| Task item |
Look through the entries below and extract exactly the lines from the one containing "r else none" through the one containing "(.max ⟨true, .w16⟩) := by decide", ends included.

| Stored data entries |
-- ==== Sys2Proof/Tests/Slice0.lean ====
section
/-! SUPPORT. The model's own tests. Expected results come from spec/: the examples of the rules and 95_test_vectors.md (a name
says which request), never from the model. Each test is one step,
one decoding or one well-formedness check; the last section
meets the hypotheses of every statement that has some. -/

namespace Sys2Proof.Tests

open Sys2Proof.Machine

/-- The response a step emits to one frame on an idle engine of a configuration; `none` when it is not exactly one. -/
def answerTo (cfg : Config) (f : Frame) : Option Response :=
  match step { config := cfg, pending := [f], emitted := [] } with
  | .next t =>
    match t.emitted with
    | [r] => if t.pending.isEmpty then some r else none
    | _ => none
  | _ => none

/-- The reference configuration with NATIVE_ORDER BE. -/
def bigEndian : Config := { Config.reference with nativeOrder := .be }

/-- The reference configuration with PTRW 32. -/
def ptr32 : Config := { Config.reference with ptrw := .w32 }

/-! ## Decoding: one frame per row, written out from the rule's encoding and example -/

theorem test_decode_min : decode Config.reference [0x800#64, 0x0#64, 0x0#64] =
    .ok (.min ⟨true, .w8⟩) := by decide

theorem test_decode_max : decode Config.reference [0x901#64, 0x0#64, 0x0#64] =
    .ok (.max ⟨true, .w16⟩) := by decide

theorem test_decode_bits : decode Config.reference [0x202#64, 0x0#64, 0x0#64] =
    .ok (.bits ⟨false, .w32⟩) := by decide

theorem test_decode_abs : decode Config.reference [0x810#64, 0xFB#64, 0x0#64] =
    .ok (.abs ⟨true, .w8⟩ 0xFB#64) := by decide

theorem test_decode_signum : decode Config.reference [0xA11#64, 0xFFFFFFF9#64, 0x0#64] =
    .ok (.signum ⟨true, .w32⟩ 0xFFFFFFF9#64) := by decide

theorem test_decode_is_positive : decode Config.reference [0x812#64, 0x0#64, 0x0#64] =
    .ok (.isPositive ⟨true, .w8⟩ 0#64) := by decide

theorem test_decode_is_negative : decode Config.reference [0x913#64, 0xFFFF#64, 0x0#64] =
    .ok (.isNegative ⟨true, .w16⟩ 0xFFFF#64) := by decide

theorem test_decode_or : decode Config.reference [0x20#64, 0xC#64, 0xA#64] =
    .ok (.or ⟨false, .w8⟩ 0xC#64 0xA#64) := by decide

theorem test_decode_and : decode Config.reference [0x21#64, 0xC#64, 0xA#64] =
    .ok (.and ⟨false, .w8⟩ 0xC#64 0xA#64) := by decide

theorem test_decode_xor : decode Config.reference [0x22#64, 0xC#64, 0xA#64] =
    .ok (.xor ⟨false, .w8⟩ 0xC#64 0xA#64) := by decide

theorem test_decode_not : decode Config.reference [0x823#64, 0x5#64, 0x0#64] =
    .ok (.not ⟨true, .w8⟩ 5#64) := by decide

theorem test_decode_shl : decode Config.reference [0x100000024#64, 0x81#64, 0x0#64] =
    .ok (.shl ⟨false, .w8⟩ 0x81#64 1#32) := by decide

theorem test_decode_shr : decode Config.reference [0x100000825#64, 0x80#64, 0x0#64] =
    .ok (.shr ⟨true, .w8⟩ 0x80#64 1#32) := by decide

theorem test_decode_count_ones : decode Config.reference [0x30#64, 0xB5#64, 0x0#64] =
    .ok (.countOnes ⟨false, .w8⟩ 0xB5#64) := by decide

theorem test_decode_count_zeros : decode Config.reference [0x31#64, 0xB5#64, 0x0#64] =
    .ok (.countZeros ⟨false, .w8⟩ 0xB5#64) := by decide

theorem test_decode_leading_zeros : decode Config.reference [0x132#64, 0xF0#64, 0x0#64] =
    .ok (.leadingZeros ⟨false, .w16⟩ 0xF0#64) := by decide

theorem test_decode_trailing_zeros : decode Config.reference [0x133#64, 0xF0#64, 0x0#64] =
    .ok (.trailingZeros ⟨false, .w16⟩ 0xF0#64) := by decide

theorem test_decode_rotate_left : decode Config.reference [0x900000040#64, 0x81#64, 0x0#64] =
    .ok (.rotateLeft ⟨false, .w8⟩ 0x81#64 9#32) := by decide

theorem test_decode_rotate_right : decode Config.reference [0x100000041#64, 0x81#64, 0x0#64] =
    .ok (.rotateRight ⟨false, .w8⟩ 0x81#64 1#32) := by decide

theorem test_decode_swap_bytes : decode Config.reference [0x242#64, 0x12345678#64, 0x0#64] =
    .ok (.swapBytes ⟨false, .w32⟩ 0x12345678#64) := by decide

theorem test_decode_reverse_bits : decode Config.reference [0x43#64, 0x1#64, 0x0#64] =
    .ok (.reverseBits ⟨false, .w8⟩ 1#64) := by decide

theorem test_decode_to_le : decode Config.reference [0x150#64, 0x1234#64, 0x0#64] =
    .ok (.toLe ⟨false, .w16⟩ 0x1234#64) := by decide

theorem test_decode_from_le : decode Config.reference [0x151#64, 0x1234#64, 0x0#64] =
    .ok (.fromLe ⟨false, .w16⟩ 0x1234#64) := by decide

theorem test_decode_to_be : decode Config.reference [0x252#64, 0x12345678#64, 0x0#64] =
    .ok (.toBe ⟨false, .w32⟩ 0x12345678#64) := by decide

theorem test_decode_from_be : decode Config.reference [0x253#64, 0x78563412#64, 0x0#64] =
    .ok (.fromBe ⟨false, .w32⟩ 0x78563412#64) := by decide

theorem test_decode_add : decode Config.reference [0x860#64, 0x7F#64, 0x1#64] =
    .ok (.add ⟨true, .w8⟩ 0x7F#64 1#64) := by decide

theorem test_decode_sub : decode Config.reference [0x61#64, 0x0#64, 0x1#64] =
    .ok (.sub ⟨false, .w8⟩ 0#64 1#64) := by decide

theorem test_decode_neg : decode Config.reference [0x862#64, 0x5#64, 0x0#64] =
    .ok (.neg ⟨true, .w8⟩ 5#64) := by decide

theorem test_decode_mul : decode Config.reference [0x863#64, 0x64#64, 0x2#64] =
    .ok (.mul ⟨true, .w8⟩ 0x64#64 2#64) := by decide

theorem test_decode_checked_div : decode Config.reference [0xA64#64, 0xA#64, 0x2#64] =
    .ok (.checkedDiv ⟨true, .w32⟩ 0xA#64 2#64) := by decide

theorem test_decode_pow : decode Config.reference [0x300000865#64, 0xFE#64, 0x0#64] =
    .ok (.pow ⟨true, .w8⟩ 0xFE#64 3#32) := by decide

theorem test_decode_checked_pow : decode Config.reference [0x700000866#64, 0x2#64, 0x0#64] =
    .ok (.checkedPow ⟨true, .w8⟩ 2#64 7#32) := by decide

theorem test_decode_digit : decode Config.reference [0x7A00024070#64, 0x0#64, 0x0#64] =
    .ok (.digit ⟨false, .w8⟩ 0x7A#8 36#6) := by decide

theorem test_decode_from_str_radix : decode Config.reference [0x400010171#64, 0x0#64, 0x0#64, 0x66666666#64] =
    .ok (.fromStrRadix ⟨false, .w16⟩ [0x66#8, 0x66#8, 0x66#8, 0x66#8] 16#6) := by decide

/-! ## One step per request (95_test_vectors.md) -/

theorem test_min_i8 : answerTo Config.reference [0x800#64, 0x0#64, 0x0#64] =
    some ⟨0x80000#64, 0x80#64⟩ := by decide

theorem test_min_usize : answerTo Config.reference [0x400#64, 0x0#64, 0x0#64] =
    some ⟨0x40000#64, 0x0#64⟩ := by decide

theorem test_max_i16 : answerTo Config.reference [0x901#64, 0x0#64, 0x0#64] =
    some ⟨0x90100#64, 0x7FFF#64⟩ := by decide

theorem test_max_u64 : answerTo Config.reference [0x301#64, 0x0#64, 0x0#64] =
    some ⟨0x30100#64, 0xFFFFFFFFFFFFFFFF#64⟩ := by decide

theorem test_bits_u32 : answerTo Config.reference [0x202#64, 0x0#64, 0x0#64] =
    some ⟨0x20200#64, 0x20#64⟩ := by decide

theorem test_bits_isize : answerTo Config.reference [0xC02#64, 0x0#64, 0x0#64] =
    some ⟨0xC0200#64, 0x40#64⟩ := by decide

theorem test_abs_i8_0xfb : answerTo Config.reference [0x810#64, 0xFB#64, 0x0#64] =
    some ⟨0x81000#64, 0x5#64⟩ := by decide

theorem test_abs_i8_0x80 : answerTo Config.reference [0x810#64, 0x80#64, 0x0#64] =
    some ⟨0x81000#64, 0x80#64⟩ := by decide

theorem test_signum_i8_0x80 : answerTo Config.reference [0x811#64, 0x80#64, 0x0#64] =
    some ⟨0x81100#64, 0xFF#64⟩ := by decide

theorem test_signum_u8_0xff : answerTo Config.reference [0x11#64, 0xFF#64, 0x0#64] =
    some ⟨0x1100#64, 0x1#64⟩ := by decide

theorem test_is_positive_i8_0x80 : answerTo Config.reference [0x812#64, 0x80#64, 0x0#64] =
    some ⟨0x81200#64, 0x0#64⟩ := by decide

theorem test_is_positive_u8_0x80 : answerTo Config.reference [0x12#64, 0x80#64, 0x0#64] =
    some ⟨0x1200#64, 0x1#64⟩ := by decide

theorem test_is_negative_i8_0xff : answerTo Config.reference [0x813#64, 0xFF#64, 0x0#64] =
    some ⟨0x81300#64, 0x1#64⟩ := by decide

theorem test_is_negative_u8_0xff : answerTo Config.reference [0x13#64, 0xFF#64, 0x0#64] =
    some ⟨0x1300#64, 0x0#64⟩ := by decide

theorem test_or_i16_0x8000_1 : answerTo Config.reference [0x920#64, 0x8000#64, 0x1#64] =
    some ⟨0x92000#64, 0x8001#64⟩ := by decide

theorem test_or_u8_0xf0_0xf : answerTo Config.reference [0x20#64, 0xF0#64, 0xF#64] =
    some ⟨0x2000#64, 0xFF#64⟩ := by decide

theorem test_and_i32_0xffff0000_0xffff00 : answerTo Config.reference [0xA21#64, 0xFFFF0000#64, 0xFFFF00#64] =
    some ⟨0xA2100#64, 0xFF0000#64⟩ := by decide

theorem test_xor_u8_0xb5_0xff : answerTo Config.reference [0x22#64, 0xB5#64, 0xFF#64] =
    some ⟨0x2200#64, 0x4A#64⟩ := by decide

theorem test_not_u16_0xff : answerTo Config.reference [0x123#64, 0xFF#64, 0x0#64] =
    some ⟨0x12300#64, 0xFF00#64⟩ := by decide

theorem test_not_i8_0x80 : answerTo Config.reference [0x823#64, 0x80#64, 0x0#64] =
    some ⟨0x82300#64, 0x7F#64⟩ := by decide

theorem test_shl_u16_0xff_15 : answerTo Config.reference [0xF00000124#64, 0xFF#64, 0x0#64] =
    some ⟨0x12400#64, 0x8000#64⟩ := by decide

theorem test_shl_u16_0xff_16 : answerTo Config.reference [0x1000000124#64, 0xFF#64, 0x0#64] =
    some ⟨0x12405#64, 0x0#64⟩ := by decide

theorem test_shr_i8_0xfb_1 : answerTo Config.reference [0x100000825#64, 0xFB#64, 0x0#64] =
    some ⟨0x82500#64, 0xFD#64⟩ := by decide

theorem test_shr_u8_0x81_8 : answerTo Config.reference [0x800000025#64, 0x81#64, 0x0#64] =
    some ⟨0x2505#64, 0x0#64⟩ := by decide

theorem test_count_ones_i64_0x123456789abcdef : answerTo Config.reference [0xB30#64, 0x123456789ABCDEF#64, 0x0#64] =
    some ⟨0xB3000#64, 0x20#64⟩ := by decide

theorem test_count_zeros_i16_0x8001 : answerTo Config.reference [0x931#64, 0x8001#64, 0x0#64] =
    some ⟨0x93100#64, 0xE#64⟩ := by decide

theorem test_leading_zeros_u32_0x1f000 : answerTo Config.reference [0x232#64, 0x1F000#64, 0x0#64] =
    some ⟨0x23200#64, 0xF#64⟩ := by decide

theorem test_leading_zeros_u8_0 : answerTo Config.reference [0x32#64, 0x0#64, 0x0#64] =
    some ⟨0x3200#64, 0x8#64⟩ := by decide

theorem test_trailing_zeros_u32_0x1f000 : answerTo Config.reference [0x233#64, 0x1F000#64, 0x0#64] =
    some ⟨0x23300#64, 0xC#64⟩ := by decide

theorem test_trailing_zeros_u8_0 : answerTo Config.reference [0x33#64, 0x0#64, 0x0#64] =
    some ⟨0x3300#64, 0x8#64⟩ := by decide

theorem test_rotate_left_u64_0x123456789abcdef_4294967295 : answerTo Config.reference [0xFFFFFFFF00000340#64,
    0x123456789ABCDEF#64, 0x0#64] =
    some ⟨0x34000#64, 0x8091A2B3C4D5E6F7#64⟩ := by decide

| Task response |
    | [r] => if t.pending.isEmpty then some r else none
    | _ => none
  | _ => none

/-- The reference configuration with NATIVE_ORDER BE. -/
def bigEndian : Config := { Config.reference with nativeOrder := .be }

/-- The reference configuration with PTRW 32. -/
def ptr32 : Config := { Config.reference with ptrw := .w32 }

/-! ## Decoding: one frame per row, written out from the rule's encoding and example -/

theorem test_decode_min : decode Config.reference [0x800#64, 0x0#64, 0x0#64] =
    .ok (.min ⟨true, .w8⟩) := by decide

theorem test_decode_max : decode Config.reference [0x901#64, 0x0#64, 0x0#64] =
    .ok (.max ⟨true, .w16⟩) := by decide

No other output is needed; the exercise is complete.